Hydrogen Addition Effects on Swirl Stabilized Methane Flame

Abstract

Effect of hydrogen addition in methane-air premixed flames has been examined from a swirl stabilized combustor under confined flame conditions. Different swirlers have been examined to investigate the effect of swirl intensity on enriching methane-air flame with hydrogen in a laboratory-scale pre-mixed combustor operated at 5.81 kW. The flame stability was examined at same head load (5.81 kW) for various parameters such as amount of hydrogen addition, combustion air flow rates and swirl strengths. This was done by comparing adiabatic flame temperatures at the lean flame limit. The combustion characteristics of hydrogen enriched methane flames at constant heat load but different swirl strength were examined using particle image velocimetry (PIV), OH chemiluminescence, micro-thermocouples diagnostics to provide information on velocity and temperature field, and combustion generated OH concentration in the flame. Gas analyzer was used to obtain NOx and CO concentration at the exit.

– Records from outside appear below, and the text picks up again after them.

/-- The partial frame is discarded; its opening flag alone is no frame. -/
def dropPartial (s : State) : State :=
  let n := s.hen.conBuf.length
  let s := { s with hen := { s.hen with conBuf := [] } }
  if n ≤ 1 then s else discardFrame s 3 1 3

def doBreak (s : State) (ms : Nat) : State :=
  let s := dropPartial s
  if ms < 250 then s else raise { s with hen := { s.hen with conRate := 115200 } } 0x3C6 164 []

def execConsoleBreak (ms : BitVec 16) (s : State) : Host.Outcome State Fault Refusal := act s (fun s => doBreak s ms.toNat)

/-- 100 ms have passed since the last character of a frame that is not complete. -/
def doConsoleTimeout (s : State) : State :=
  if s.hen.conBuf.isEmpty || since s s.hen.conStart < 100000000 then s else dropPartial s

def execConsoleFrameTimeout (s : State) : Host.Outcome State Fault Refusal := act s doConsoleTimeout

/-- The majority of three samples from the `i`-th on. -/
def majority (l : List Bool) (i : Nat) : Bool :=
  let a := l.getD i true
  let b := l.getD (i + 1) true
  let c := l.getD (i + 2) true
  (a && b) || (a && c) || (b && c)

/-- The bytes between flags, with their escapes removed (R411). -/
def unescape : List Byte → List Byte
  | 0x7D :: b :: t => (b ^^^ 0x20) :: unescape t
  | b :: t => b :: unescape t
  | [] => []

/-- A byte is received; the buffer holds the opening flag and what follows it. -/
def conByte (s : State) (b : Byte) : State :=
  if b = 0x7E then
    let l := s.hen.conBuf.drop 1
    let s := { s with hen := { s.hen with conBuf := [0x7E], conStart := s.now } }
    if l.isEmpty then s else doArrival s consoleAcc 0 (unescape l)
  else if s.hen.conBuf.isEmpty then s
  else { s with hen := { s.hen with conBuf := s.hen.conBuf ++ [b], conStart := s.now } }

/-- Table 13-11: a start bit that is noise, eight data bits, a stop bit whose low majority is a framing error. -/
def doCharacter (s : State) (l : List Bool) : State :=
  if l.getD 0 true || majority l 7 then s
  else
    let b : Byte := (List.range 8).foldl (fun b k => if majority l (16 * (k + 1) + 7) then b ||| bit k else b) 0
    if majority l 151 then conByte s b
    else if b = 0 then dropPartial s
    else s

def execConsoleCharacter (samples : List Bool) (s : State) : Host.Outcome State Fault Refusal :=
  act s (fun s => doCharacter s samples)

end Sys2Proof.Machine
end

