-- ==== Sys2Proof/Machine/Step.lean ====
section
/-!
DEFINITION. One step: the command at the front of the queue takes effect; on an empty queue device time goes on by 1 ns.
-/

namespace Sys2Proof.Machine

/-- An idle nanosecond (log entry 7). -/
def idle (s : State) : State := tick s

def step (s : State) : Host.Outcome State Fault Refusal :=
  match s.pending with
  | [] => .next (idle s)
  | c :: rest => exec c { s with pending := rest }

/-- `s` with the command that a word spells put at the front of its queue. -/
def State.withFetchWord (s : State) (nbits w : Nat) : State :=
  match decodeTableWord nbits w with
  | some c => { s with pending := c :: s.pending }
  | none => s

end Sys2Proof.Machine
end

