-- ==== Sys2Proof/Certificates/Slice0/Obligations.lean ====
section
/-!
DEFINITION. The statements about the model, for the provers.
-/

section Statements

open Sys2Proof Sys2Proof.Machine

/-- A step runs the command at the front of the queue, and an empty queue lets one nanosecond pass. Rules: 95 What each
step holds, 00 Conventions. For every command c, rest and state s, a step with c at the front of the queue is exec of
c with the rest as the queue; on an empty queue a device that has power counts one nanosecond of device time, nothing
else changes where no mailbox command waits and no counter counts an occupancy, and a device without power does not
change (the model's choice: log entry 7). -/
def Obligations.StepRunsTheFrontCommand : Prop :=
  (∀ (c : Instr) (rest : List Instr) (s : State),
    step { s with pending := c :: rest } = exec c { s with pending := rest }) ∧
  (∀ s : State, s.pending = [] → s.dev.powered = true → ∃ t, step s = .next t ∧ t.now = s.now + 1 ∧ t.pending = [] ∧
    (s.hen.mwait = [] → (∀ p ∈ s.obs.cnt, selMatches p.2.sel 0x010 0 = false) → t = { s with now := s.now + 1 })) ∧
  (∀ s : State, s.pending = [] → s.dev.powered = false → step s = .next s)

/-- Every well-formed command completes in every state and every other one is refused. Rules: R12, R13, Table 0-3, 95 What
each step holds. For every command and every state: if the command is well-formed, exec answers a next state (it
neither faults nor is refused); if it names no unit of the part, exec refuses it with noSuchUnit. A device that has no
power or has tripped (R357, R380) is changed by no well-formed command but a power-on reset and a power-down. -/
def Obligations.WellFormedCommandsCompleteOthersAreRefused : Prop :=
  ∀ (c : Instr) (s : State),
    (c.wellFormed = true → ∃ t, exec c s = .next t) ∧
    (c.wellFormed = false → exec c s = .refused .noSuchUnit) ∧
    (alive s = false → c.wellFormed = true → (∀ straps, c ≠ .powerOnReset straps) → c ≠ .powerDown → exec c s = .next s)

/-- No command touches the queue, and device time decreases only where a reset may happen. Rules: R3, R349, R361, R374,
R376. For every command but the resets and the commands that may lead to one (POWER_ON_RESET, POWER_DOWN, cold and
warm reset, the end of a commit, the three ends of containment's steps, a WRITE and a register write): if exec answers
a next state, its queue is the queue it was given and its device time is not less than before. Each of those others
leaves the queue too. -/
def Obligations.QueueAndTimeAfterEveryStep : Prop :=
  ∀ (c : Instr) (s t : State), exec c s = .next t →
    t.pending = s.pending ∧
    (mayReset c = false → s.now.toNat ≤ t.now.toNat)
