-- ==== Sys2Proof/Laws/State.lean ====
section
/-!
SUPPORT. What each named update of the state leaves in each field.
-/

namespace Sys2Proof.Machine
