-- ==== Sys2Proof/Tests/Slice0.lean ====
section
/-!
SUPPORT. Small tests of the model, and for every statement a concrete state and operands that meet its hypotheses.
-/

namespace Sys2Proof.Tests

open Sys2Proof.Machine

-- ===== small states =====

/-- The local console, and the mailbox of host link 0. -/
def con : Accessor := ⟨.console, 0, 0⟩
def mail : Accessor := ⟨.mailbox, 0, 0⟩

def wWin : Win := { Win.init with r := true, w := true, u := true, enable := true, state := .enabled, segshift := 30, retained := some ⟨0, 0, 0, 0, 0⟩ }
def wLink : LinkS := { LinkS.init with state := .l0, width := 16, speed := 64 }
def wHost : HLinkS := ⟨false, false, 0, .ash, false, [(0, ⟨0, 0x40000000, 0, 1, 0, true, false⟩)]⟩

/-- A standalone device in MEMORY_ACTIVE: window 0 over granule 0, host link 0 on port 0, expander link 0 READY on port 4,
the unlocks of the console and the mailbox armed. -/
def wS : State := { State.reset with
  dev := { DevS.init ⟨0, 0, false⟩ with stage := .memoryActive, running := some false }
  hen := { HenS.init with armed := [(con, 5000), (mail, 5000)] }
  region := { RegionS.init with hr := [(0, ⟨0, 0, 0, 1, 0⟩)], win := [(0, wWin)] }
  port := { PortS.init with
    quad := [(0, 12), (1, 20)], link := [(0, wLink), (4, wLink)], host := [(0, wHost)]
    xl := [(0, { XLinkS.init with state := .ready, capacity := 1 })] }
  now := 1000 }

/-- The same in another stage. -/
def inStage (st : Stage) : State := { wS with dev := { wS.dev with stage := st } }

/-- A board of two devices, this one device 0 and the leader: peer link 0 on port 8 reaches device 1. -/
def wB : State := { wS with
  dev := { wS.dev with straps := ⟨0, 1, false⟩ }
  port := { wS.port with quad := [(0, 12), (1, 20), (2, 28)], link := [(0, wLink), (4, wLink), (8, wLink)] }
  peer := { PeerS.init with
    dmap := 0xFFFFFF00, link := [(0, { PLinkS.init with peer := some 1, peerLink := 3, checked := true })]
    form := .active, members := 3, ready := 3, leader := some 0, routes := [(1, .direct)], hops := 0
    recvBy := [(9, 1)] } }
/-- Before the one CTL message that has arrived was counted. -/
def uncount (s : State) : State := { s with peer := { s.peer with recvBy := [] } }

/-- A response at the egress of host link 0. -/
def wRsp : Resp :=
  { id := 0, req := none, link := 0, member := 0, tag := 5, kind := .cmp .cmp, data := 0, poison := false, hs := 0, sa := 0x40,
    devload := 0, cls := .ash, cidx := none, tin := 0, waited := 0, hit := true, home := 0, fault := false, partner := false,
    coherence := false, rqc := false, xl := 0, snooped := 0, deadline := none, inFlit := true, left := false, queued := 0, rsq := none }

/-- The same state with no window. -/
def noWin (s : State) : State := { s with region := { s.region with win := [] } }

/-- Two devices: granules 4 to 7 are interleaved over devices 1 and 0, from device granule 2. -/
def wHome : State := { wB with
  region := { wB.region with hr := [(0, ⟨4, 7, 2, 2, 1⟩)] } }

/-- A READ frame of Table 13-7 with its checksum. -/
def wHead12 : List Byte := [0xA7, 0x10, 0, 0, 1, 0, 12, 0, 1, 1, 0x70, 0, 1, 0, 0, 0, 0, 0, 0, 0]
def wFrame : List Byte := wHead12 ++ b4 (crc32c wHead12).toNat

-- ===== well-formedness: a term that each check refuses =====

theorem test_wf_register : (Instr.winGeometryWrite con 0 3 0).wellFormed = false := by decide
theorem test_wf_slot : (Instr.wbufDrainTimeout 0 48).wellFormed = false := by decide
theorem test_wf_peer_link : (Instr.peerLinkDown 14).wellFormed = false := by decide
theorem test_wf_island : (Instr.pllLockLoss 168).wellFormed = false := by decide
theorem test_wf_counter : (Instr.selectorWrite con (some 3) 8 0).wellFormed = false := by decide
theorem test_wf_reading : (Instr.sensorRead (List.replicate 43 0)).wellFormed = false := by decide
theorem test_wf_rails : (Instr.railMonitor (List.replicate 8 0) []).wellFormed = false := by decide
theorem test_wf_accepts : (Instr.selectorWrite con none 15 0).wellFormed = true ∧ (Instr.pllLockLoss 167).wellFormed = true := by
  decide

theorem test_decode_none : decodeTableWord 16 0x1234 = none := rfl
theorem test_no_word_changes_the_queue : (State.reset.withFetchWord 16 0x1234) = State.reset := rfl

-- ===== the queue, the reset, refusals =====

def wOff : State := { State.reset with dev := { DevS.init ⟨0, 0, false⟩ with powered := false, stage := .power } }
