-- ==== Sys2Proof/Decode.lean ====
section
/-! DEFINITION. Decoding a command word (R54 to R59), total on every 32-bit word, and the encoder (R58). -/

namespace Sys2Proof

/-- What `Decode` says of a word (R59): a command, or one of the two illegal verdicts. -/
inductive Verdict where
  /-- `Cmd(...)`: the word is this command. -/
  | cmd (i : Instr)
  /-- `Illegal(ILLEGAL_OPCODE)`: `OPC` is above 0x04. -/
  | illegalOpcode
  /-- `Illegal(ILLEGAL_OPERAND)`: a used register field is 8 to 15, or an unused field or `RSV` is not 0. -/
  | illegalOperand
  deriving DecidableEq, Repr

/-- Bits 31:24 of a command word (R54). -/
def fieldOpc (w : Word) : BitVec 8 := w.extractLsb' 24 8

/-- Bits 23:20 of a command word (R54). -/
def fieldRd (w : Word) : RegField := w.extractLsb' 20 4

/-- Bits 19:16 of a command word (R54). -/
def fieldRs1 (w : Word) : RegField := w.extractLsb' 16 4

/-- Bits 15:12 of a command word (R54). -/
def fieldRs2 (w : Word) : RegField := w.extractLsb' 12 4

/-- Bits 11:0 of a command word, which must be 0 (R54). -/
def fieldRsv (w : Word) : BitVec 12 := w.extractLsb' 0 12

/-- `Decode(w)` (R59). The order of the checks is the priority of the two illegal verdicts (R95). -/
def decode (w : Word) : Verdict :=
  if 0x04#8 < fieldOpc w then .illegalOpcode
  else if fieldOpc w = 0x00#8 then
    if fieldRd w = 0 ∧ fieldRs1 w = 0 ∧ fieldRs2 w = 0 ∧ fieldRsv w = 0 then .cmd .nop else .illegalOperand
  else if fieldRsv w ≠ 0 ∨ 7#4 < fieldRd w ∨ 7#4 < fieldRs1 w then .illegalOperand
  else if fieldOpc w = 0x01#8 ∨ fieldOpc w = 0x04#8 then
    if 7#4 < fieldRs2 w then .illegalOperand
    else if fieldOpc w = 0x01#8 then .cmd (.modmul (fieldRd w) (fieldRs1 w) (fieldRs2 w))
    else .cmd (.modexp (fieldRd w) (fieldRs1 w) (fieldRs2 w))
  else if fieldRs2 w ≠ 0 then .illegalOperand
  else if fieldOpc w = 0x02#8 then .cmd (.modinv (fieldRd w) (fieldRs1 w))
  else .cmd (.modsqrt (fieldRd w) (fieldRs1 w))

/-- A register field moved up to the bit where it starts in the word (R58 `rd<<20`, `rs1<<16`, `rs2<<12`). -/
def placed (f : RegField) (lo : Nat) : Word := f.setWidth 32 <<< lo

/-- The encoding of each command (R58 `enc`). -/
def encode : Instr → Word
  | .nop => 0x00000000
  | .modmul rd rs1 rs2 => 0x01000000 ||| placed rd 20 ||| placed rs1 16 ||| placed rs2 12
  | .modinv rd rs1 => 0x02000000 ||| placed rd 20 ||| placed rs1 16
  | .modsqrt rd rs1 => 0x03000000 ||| placed rd 20 ||| placed rs1 16
  | .modexp rd rs1 rs2 => 0x04000000 ||| placed rd 20 ||| placed rs1 16 ||| placed rs2 12

/-- The pseudo-command `MODSQR rd, rs` (R61). -/
def modsqr (rd rs : RegField) : Instr := .modmul rd rs rs

/-- The `match` column of the opcode table (R58). -/
def tableMatch : Instr → Word
  | .nop => 0x00000000
  | .modmul _ _ _ => 0x01000000
  | .modinv _ _ => 0x02000000
  | .modsqrt _ _ => 0x03000000
  | .modexp _ _ _ => 0x04000000

/-- The `mask` column of the opcode table (R58). -/
def tableMask : Instr → Word
  | .nop => 0xFFFFFFFF
  | .modmul _ _ _ => 0xFF888FFF
  | .modinv _ _ => 0xFF88FFFF
  | .modsqrt _ _ => 0xFF88FFFF
  | .modexp _ _ _ => 0xFF888FFF

/-- The instruction the decoder reads from the low `nbits` bits of `w`: a command is one 32-bit word (R53), so the bits
above `nbits` are 0. -/
def decodeTableWord (nbits w : Nat) : Option Instr :=
  match decode (BitVec.ofNat 32 (w % 2 ^ nbits)) with
  | .cmd i => some i
  | .illegalOpcode => none
  | .illegalOperand => none

end Sys2Proof
end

The results show that the the lean stability limit is mostly extended by hydrogen addition, but it can reduce in case of higher swirl intensity operating at lower adiabatic flame temperatures. The addition of hydrogen increases the NOx emission; however, this effect can be reduced by increasing either the excess air or swirl intensity. The results of NOx and CO emissions were also compared with a diffusion flame type combustor. The NOx emissions of hydrogen enriched methane premixed flame was found to be lower than the corresponding diffusion flame under the fuel lean condition.